### Problem to work on
Search each line below for "latch", then return the lines where it appears.

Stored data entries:

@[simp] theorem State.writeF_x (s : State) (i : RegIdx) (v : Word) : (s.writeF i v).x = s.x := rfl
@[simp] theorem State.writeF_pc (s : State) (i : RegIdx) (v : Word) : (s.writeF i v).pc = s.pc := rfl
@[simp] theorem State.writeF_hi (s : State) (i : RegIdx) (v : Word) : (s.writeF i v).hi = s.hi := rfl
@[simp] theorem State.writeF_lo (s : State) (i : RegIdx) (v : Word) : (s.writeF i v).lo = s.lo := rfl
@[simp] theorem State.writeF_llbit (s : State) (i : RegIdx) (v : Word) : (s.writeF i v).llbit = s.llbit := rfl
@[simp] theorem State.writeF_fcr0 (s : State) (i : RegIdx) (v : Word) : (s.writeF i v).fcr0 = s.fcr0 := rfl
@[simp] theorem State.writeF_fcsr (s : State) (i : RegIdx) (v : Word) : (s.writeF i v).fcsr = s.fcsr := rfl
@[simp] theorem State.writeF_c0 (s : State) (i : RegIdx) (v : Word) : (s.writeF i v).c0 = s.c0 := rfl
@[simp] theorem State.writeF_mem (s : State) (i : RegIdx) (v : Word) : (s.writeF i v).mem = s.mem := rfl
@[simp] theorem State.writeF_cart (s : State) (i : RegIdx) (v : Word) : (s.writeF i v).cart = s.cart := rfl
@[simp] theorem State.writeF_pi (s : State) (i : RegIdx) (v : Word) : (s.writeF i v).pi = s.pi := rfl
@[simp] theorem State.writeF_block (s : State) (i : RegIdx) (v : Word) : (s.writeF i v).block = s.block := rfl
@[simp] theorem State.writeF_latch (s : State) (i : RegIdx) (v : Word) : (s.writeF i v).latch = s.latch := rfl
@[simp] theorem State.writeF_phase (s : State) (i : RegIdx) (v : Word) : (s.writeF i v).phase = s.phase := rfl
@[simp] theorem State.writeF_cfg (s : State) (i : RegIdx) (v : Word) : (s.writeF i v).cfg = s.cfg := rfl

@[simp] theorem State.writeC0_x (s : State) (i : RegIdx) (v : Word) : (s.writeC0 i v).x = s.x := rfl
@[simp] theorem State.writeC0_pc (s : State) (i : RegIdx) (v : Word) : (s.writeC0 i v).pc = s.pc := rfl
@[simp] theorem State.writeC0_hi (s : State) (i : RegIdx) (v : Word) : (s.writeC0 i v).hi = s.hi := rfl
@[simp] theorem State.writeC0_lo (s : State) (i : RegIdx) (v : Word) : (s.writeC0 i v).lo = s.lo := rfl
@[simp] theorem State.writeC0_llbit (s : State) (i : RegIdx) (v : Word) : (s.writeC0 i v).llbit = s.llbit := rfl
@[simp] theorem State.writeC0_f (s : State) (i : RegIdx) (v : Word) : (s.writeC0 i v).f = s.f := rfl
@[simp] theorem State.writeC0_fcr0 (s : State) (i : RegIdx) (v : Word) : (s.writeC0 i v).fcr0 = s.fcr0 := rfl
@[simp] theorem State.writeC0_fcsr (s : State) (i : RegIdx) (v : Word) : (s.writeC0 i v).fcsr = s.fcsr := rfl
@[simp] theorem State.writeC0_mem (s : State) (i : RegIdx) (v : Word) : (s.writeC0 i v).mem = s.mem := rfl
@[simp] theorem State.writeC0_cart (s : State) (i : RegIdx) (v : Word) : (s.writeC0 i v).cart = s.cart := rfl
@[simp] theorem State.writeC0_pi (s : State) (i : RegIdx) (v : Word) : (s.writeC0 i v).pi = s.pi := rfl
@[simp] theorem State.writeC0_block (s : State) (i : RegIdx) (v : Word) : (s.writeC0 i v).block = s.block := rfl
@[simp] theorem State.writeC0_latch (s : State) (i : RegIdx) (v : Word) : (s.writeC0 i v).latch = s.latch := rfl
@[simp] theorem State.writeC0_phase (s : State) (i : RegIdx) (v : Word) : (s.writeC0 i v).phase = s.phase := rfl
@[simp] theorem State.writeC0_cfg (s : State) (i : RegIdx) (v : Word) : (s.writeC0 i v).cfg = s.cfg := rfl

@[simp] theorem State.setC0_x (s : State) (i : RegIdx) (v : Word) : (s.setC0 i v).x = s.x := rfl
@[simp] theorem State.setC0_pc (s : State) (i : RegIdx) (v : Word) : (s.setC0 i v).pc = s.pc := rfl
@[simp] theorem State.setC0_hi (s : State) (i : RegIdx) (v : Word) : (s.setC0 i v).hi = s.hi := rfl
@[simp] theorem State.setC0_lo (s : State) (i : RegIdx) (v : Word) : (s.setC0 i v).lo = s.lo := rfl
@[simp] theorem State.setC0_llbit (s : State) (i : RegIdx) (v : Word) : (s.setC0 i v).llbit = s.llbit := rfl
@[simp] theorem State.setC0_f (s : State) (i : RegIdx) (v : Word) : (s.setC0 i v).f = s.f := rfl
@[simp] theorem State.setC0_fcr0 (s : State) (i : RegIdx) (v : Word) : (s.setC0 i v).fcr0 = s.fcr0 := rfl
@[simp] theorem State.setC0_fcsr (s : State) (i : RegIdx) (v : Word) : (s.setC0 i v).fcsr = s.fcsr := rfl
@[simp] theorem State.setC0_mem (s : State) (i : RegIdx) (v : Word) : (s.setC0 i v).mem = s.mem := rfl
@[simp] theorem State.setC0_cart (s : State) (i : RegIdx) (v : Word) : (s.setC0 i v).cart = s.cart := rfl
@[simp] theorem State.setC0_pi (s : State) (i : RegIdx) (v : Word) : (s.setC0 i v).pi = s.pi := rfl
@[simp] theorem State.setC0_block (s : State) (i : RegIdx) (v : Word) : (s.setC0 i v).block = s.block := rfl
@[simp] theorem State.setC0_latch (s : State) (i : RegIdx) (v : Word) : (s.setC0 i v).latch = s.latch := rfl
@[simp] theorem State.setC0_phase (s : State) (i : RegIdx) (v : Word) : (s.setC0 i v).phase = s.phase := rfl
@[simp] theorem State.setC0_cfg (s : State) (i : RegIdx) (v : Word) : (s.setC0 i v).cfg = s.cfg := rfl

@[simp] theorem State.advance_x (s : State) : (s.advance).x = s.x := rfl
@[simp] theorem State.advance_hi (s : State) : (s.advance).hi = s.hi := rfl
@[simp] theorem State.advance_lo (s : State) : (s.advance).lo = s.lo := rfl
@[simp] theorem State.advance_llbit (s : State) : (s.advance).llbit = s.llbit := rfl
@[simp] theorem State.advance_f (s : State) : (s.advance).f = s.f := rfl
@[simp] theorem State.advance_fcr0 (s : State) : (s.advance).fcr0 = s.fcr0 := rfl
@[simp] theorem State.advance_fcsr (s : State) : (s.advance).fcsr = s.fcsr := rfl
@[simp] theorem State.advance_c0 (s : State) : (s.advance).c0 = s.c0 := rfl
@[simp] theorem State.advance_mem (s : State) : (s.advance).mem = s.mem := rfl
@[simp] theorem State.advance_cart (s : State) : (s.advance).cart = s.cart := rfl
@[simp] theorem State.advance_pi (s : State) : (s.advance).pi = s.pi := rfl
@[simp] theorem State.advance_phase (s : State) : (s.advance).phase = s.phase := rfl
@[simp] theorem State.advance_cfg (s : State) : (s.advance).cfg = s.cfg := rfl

### Response below
@[simp] theorem State.writeF_latch (s : State) (i : RegIdx) (v : Word) : (s.writeF i v).latch = s.latch := rfl
@[simp] theorem State.writeC0_latch (s : State) (i : RegIdx) (v : Word) : (s.writeC0 i v).latch = s.latch := rfl
@[simp] theorem State.setC0_latch (s : State) (i : RegIdx) (v : Word) : (s.setC0 i v).latch = s.latch := rfl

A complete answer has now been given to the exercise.